##### Exercise inputs

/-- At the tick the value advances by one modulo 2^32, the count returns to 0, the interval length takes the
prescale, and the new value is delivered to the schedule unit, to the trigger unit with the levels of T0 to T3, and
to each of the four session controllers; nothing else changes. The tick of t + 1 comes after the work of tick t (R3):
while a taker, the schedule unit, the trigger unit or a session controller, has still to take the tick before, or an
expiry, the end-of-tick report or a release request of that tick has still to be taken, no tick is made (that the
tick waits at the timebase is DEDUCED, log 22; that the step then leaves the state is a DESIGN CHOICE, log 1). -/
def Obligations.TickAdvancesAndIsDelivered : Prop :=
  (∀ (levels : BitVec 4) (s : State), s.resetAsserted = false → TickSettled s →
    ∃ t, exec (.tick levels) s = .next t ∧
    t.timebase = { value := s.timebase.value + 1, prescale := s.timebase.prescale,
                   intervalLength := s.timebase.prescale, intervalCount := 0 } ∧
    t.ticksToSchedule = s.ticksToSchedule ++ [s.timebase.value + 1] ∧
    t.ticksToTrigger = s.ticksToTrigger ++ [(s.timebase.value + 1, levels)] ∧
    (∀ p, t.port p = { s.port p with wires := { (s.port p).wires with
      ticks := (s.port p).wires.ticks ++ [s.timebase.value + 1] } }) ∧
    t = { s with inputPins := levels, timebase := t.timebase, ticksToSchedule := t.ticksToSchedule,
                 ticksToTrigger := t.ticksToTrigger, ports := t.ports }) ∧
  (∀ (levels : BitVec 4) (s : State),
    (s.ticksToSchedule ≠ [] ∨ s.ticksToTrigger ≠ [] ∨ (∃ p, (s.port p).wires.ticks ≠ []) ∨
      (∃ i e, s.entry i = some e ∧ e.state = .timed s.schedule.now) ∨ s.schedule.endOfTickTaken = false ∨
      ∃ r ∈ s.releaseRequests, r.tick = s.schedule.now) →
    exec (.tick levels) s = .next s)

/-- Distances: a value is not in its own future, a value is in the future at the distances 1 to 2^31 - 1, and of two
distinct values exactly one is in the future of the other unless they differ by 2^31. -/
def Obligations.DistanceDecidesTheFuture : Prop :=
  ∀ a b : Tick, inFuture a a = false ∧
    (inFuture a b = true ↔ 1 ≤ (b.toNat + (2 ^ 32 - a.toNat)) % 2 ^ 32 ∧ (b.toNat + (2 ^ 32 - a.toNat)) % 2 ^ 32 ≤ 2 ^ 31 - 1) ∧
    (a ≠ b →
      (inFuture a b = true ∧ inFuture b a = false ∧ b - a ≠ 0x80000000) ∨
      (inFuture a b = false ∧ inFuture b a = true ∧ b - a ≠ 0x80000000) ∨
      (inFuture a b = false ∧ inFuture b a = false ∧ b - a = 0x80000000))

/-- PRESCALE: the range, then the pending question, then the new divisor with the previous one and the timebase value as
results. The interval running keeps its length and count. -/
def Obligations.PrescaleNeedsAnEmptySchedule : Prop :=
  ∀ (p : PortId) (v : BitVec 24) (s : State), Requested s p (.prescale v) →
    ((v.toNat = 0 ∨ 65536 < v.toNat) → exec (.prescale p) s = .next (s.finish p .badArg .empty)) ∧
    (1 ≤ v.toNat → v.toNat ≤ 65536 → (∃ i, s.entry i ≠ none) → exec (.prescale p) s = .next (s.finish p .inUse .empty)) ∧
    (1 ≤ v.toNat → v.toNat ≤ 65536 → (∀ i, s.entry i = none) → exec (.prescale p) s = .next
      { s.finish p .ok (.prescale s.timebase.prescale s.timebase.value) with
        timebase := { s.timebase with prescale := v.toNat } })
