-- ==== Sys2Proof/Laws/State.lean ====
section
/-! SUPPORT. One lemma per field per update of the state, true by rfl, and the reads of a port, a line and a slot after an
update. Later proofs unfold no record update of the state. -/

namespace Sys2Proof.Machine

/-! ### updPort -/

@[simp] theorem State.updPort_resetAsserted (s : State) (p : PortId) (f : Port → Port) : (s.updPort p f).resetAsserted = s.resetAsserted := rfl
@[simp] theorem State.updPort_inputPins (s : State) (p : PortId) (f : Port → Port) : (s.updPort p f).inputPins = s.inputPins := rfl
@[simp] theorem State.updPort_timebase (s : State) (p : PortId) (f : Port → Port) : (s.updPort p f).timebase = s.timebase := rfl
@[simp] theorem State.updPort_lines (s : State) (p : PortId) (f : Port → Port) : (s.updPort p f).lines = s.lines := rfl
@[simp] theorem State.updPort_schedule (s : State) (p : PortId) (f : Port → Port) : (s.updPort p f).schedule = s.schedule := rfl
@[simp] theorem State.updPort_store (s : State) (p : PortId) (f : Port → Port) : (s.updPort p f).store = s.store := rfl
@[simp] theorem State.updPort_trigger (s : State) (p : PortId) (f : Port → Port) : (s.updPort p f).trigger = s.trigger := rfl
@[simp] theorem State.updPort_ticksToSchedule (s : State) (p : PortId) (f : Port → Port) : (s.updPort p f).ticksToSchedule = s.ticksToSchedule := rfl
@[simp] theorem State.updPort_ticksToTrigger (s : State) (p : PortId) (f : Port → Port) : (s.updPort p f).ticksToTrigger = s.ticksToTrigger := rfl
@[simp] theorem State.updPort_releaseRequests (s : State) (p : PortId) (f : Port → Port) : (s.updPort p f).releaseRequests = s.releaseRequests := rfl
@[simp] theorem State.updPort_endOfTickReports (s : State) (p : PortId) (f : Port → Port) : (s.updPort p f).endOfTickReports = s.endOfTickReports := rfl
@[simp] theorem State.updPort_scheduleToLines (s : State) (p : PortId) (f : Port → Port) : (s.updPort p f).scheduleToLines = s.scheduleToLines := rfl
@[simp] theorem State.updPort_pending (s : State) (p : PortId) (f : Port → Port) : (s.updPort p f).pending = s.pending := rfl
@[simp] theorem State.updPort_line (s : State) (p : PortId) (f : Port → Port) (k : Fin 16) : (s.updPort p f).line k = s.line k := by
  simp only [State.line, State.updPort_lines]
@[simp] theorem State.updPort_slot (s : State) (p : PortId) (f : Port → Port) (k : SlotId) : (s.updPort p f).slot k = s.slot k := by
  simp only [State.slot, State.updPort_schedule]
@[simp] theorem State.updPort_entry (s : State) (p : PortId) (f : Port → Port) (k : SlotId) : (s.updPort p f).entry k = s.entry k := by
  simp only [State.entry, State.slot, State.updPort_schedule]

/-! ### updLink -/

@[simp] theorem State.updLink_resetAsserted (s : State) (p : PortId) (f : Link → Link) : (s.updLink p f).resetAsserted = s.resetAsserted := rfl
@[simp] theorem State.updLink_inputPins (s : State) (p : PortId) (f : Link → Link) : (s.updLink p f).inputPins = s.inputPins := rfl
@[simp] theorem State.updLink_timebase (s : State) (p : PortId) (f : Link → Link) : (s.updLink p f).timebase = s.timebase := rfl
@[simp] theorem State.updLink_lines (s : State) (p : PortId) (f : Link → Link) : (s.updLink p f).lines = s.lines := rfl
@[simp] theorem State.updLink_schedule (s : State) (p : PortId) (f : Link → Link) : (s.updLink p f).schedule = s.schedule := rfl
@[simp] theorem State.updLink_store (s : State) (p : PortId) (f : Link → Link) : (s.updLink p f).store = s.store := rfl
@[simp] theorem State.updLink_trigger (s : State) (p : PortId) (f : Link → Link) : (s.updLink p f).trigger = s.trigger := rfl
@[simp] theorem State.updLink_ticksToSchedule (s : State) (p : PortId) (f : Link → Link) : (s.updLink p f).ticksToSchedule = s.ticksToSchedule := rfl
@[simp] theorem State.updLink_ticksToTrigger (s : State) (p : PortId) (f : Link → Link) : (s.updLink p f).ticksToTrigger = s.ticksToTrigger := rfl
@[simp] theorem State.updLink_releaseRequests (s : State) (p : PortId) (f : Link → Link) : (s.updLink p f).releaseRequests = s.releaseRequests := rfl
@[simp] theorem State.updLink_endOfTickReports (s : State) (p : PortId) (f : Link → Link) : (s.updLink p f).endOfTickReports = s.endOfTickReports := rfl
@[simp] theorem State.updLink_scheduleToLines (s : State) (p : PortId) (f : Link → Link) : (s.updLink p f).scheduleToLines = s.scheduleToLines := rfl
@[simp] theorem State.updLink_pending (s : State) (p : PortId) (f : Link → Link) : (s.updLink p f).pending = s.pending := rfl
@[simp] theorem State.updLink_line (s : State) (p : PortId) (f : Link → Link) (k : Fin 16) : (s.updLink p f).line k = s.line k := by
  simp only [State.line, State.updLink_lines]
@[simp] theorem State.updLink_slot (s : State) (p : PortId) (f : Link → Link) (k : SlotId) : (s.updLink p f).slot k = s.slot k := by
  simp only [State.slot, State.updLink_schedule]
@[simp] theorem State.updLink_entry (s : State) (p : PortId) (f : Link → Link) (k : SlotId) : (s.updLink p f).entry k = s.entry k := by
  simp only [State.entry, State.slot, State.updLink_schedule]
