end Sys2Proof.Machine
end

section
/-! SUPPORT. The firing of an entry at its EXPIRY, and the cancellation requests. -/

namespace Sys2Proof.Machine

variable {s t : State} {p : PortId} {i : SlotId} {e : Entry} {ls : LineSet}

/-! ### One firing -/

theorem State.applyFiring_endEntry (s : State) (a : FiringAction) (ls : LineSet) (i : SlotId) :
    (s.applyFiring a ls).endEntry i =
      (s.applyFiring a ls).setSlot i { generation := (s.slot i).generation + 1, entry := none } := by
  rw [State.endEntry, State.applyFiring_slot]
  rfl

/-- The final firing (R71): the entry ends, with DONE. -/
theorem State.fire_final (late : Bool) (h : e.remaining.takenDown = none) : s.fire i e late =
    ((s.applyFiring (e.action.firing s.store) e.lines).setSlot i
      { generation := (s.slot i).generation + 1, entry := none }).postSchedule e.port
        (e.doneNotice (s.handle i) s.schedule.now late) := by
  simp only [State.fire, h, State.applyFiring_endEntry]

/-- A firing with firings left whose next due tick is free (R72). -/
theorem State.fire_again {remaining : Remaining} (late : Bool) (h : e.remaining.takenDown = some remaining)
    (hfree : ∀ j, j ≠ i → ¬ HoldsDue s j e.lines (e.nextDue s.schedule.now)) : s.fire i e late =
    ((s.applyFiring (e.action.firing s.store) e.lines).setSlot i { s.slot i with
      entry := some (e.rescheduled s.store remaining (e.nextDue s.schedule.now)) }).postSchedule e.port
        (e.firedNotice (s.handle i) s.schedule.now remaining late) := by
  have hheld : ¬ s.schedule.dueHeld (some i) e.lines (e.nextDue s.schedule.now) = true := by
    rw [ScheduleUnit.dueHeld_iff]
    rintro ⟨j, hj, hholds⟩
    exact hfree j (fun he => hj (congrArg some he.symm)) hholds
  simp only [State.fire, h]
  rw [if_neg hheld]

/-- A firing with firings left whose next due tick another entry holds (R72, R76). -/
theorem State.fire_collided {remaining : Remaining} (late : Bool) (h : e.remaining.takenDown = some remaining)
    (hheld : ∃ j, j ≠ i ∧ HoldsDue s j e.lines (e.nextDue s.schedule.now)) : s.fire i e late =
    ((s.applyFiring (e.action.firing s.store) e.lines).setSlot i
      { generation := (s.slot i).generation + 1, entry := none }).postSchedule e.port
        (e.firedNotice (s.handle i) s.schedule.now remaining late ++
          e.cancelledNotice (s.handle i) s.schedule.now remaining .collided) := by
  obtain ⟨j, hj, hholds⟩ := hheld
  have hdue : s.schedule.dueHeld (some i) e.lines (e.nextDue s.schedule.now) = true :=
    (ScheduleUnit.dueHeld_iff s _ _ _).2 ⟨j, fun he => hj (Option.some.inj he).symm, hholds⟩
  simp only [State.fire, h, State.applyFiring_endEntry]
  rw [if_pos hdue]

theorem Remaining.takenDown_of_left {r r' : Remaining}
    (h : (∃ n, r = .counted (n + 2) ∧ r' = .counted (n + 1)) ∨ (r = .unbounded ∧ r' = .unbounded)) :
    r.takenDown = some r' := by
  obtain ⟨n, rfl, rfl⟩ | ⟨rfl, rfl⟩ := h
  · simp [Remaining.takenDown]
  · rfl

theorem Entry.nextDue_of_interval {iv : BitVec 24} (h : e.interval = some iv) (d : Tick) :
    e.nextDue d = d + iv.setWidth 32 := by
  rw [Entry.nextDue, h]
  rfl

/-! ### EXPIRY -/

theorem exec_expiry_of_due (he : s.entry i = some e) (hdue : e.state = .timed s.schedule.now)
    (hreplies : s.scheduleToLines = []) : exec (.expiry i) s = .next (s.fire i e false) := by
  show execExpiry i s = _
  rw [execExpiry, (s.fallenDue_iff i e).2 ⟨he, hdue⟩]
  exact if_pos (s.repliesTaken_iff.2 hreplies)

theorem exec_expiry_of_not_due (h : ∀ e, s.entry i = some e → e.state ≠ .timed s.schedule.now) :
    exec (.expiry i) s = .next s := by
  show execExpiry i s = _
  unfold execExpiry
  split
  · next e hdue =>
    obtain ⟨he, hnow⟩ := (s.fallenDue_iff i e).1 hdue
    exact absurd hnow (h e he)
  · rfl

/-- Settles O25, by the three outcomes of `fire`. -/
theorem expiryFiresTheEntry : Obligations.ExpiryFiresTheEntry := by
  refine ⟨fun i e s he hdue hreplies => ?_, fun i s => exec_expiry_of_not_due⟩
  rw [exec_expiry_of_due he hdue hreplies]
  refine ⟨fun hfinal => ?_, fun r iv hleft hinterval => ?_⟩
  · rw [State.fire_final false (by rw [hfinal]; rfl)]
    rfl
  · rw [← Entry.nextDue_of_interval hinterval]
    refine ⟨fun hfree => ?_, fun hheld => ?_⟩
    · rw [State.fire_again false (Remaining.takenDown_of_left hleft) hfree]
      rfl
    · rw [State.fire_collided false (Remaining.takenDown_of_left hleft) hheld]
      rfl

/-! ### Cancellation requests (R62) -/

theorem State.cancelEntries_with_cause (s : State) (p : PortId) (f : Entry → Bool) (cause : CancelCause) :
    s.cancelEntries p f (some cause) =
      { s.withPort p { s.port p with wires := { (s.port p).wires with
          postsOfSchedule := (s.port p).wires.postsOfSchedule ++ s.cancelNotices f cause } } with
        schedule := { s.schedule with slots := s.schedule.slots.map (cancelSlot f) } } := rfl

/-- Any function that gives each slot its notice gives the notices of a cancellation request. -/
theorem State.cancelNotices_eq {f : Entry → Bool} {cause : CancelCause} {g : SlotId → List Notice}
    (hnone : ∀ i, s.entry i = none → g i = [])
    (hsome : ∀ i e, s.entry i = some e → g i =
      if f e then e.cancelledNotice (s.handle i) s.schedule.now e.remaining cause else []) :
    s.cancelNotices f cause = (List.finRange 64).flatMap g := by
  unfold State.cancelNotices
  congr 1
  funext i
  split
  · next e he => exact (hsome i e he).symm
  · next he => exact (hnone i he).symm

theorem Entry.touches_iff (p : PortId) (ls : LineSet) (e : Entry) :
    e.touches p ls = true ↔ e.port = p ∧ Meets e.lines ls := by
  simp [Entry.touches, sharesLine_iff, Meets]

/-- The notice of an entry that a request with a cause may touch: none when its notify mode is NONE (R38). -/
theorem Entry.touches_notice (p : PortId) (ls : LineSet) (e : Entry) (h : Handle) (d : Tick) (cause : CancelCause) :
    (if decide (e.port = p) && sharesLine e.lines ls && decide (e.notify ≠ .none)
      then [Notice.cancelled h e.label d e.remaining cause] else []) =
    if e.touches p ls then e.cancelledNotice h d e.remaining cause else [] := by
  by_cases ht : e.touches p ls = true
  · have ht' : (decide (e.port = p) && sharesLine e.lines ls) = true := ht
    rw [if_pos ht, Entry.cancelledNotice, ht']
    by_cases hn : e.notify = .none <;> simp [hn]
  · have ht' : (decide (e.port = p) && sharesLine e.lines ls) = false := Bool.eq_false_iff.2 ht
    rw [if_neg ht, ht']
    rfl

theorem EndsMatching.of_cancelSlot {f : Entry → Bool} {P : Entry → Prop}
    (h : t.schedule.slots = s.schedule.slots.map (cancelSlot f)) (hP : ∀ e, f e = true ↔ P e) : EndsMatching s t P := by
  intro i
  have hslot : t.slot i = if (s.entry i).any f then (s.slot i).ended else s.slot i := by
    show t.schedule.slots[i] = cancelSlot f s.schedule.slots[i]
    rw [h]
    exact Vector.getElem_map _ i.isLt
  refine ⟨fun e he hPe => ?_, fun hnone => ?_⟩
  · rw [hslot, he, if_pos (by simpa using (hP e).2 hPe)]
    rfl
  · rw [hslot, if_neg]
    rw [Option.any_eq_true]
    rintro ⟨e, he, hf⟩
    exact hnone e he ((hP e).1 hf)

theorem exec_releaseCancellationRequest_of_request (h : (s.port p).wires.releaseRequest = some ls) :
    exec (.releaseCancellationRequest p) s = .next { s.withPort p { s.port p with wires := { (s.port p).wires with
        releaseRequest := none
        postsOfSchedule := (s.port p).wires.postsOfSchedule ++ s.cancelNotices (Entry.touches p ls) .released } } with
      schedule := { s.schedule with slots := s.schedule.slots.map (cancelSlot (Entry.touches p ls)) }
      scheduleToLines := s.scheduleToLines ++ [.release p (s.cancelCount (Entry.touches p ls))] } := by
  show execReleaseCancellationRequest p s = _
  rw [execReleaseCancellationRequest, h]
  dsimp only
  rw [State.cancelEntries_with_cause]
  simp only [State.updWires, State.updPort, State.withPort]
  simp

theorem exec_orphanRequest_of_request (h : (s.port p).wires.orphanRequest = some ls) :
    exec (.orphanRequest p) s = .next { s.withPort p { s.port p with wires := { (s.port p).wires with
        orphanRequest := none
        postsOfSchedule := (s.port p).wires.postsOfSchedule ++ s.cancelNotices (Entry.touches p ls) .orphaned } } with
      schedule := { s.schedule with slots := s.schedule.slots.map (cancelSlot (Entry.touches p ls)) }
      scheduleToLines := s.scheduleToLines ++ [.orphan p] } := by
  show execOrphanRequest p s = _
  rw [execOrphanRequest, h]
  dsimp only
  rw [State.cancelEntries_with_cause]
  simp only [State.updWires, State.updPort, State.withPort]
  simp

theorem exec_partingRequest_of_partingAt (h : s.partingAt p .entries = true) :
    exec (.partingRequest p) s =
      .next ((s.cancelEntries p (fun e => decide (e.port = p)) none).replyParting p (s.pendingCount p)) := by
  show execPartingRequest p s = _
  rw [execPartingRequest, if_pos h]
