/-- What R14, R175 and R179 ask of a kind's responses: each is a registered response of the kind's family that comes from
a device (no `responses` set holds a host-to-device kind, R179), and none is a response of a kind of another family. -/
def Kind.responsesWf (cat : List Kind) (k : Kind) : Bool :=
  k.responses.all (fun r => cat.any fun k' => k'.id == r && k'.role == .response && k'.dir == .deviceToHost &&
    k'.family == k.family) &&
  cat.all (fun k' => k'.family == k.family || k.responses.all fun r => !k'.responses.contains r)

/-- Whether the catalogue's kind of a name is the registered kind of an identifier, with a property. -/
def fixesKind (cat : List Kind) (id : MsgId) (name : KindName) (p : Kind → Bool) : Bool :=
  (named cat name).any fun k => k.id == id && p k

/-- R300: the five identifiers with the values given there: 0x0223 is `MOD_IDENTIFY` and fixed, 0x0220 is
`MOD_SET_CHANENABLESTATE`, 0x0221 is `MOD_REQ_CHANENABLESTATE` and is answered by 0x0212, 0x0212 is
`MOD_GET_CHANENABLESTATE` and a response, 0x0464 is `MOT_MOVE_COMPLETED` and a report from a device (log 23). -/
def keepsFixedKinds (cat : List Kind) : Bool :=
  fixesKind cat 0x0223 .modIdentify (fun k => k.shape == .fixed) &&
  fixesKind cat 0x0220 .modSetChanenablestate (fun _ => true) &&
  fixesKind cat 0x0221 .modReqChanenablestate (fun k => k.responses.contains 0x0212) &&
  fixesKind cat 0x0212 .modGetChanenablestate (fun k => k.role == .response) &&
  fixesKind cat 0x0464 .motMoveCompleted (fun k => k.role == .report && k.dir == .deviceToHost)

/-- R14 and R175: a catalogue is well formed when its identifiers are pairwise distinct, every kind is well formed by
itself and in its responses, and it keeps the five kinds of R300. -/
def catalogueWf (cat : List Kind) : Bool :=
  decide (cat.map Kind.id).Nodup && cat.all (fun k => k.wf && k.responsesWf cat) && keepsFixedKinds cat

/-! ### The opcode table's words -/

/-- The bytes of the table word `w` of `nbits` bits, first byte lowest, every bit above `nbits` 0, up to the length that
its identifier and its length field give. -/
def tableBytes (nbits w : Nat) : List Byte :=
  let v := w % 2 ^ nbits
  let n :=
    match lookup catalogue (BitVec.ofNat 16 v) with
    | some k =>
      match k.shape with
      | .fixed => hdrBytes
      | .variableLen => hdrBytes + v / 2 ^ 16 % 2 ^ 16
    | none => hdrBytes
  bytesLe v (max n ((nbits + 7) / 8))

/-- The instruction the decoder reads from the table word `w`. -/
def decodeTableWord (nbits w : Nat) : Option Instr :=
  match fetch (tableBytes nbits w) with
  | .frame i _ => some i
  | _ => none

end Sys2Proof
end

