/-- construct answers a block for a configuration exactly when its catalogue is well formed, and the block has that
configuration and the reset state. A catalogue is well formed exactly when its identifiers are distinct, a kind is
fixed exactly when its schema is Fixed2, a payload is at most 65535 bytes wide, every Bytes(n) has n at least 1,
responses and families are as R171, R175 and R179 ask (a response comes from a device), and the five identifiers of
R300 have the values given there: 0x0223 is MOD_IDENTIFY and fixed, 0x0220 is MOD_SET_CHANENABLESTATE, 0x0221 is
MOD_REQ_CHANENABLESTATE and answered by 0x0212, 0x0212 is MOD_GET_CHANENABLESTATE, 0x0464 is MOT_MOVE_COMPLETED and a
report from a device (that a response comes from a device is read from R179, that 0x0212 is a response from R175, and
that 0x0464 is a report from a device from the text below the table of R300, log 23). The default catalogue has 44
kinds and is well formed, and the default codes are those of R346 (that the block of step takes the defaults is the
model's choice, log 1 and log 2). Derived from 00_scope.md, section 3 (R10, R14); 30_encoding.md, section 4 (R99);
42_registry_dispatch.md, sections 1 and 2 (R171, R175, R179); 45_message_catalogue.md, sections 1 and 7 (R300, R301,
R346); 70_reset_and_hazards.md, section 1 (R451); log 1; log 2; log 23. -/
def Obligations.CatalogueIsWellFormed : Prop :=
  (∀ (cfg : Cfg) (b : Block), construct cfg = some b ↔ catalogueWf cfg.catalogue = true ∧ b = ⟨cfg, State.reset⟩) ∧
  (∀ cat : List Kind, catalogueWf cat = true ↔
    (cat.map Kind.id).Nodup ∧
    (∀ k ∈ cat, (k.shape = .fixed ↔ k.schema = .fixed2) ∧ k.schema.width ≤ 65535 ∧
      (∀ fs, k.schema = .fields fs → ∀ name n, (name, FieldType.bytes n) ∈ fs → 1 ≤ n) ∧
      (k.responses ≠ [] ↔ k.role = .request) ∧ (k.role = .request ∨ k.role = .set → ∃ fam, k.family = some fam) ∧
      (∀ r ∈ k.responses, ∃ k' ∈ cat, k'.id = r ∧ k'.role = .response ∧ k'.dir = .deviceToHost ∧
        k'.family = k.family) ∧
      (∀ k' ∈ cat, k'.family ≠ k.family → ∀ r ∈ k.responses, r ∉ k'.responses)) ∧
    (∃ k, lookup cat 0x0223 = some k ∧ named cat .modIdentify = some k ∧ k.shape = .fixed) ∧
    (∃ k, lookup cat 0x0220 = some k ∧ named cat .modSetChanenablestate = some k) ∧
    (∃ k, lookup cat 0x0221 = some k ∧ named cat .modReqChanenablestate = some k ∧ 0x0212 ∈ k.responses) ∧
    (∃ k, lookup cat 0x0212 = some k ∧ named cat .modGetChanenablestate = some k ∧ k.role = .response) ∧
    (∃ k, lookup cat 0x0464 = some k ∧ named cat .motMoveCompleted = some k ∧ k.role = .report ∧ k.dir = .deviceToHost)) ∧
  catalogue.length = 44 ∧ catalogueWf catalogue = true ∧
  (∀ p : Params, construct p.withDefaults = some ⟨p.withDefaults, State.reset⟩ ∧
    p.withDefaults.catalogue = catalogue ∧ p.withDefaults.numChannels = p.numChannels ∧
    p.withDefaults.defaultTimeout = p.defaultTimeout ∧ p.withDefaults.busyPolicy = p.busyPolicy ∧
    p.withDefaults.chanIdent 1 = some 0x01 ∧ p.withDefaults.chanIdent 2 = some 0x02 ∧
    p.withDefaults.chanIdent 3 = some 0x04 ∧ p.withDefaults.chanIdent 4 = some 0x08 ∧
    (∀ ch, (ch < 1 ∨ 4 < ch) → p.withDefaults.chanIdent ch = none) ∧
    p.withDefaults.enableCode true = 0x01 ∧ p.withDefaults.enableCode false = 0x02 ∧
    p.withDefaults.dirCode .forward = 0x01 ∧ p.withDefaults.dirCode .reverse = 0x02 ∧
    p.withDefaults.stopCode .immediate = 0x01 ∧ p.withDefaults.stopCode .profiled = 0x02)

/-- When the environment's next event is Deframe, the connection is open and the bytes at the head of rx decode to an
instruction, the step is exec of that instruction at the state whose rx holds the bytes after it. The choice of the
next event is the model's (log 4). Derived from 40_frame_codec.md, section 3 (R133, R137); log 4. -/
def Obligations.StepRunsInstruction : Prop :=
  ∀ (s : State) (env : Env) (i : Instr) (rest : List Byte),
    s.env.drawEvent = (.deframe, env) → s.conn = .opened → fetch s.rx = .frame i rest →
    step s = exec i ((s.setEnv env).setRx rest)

##########

§ **What you have to do**: Check every line of the material for the string "five" and give the number of lines that have it, without anything else.

§ **Output below**: 3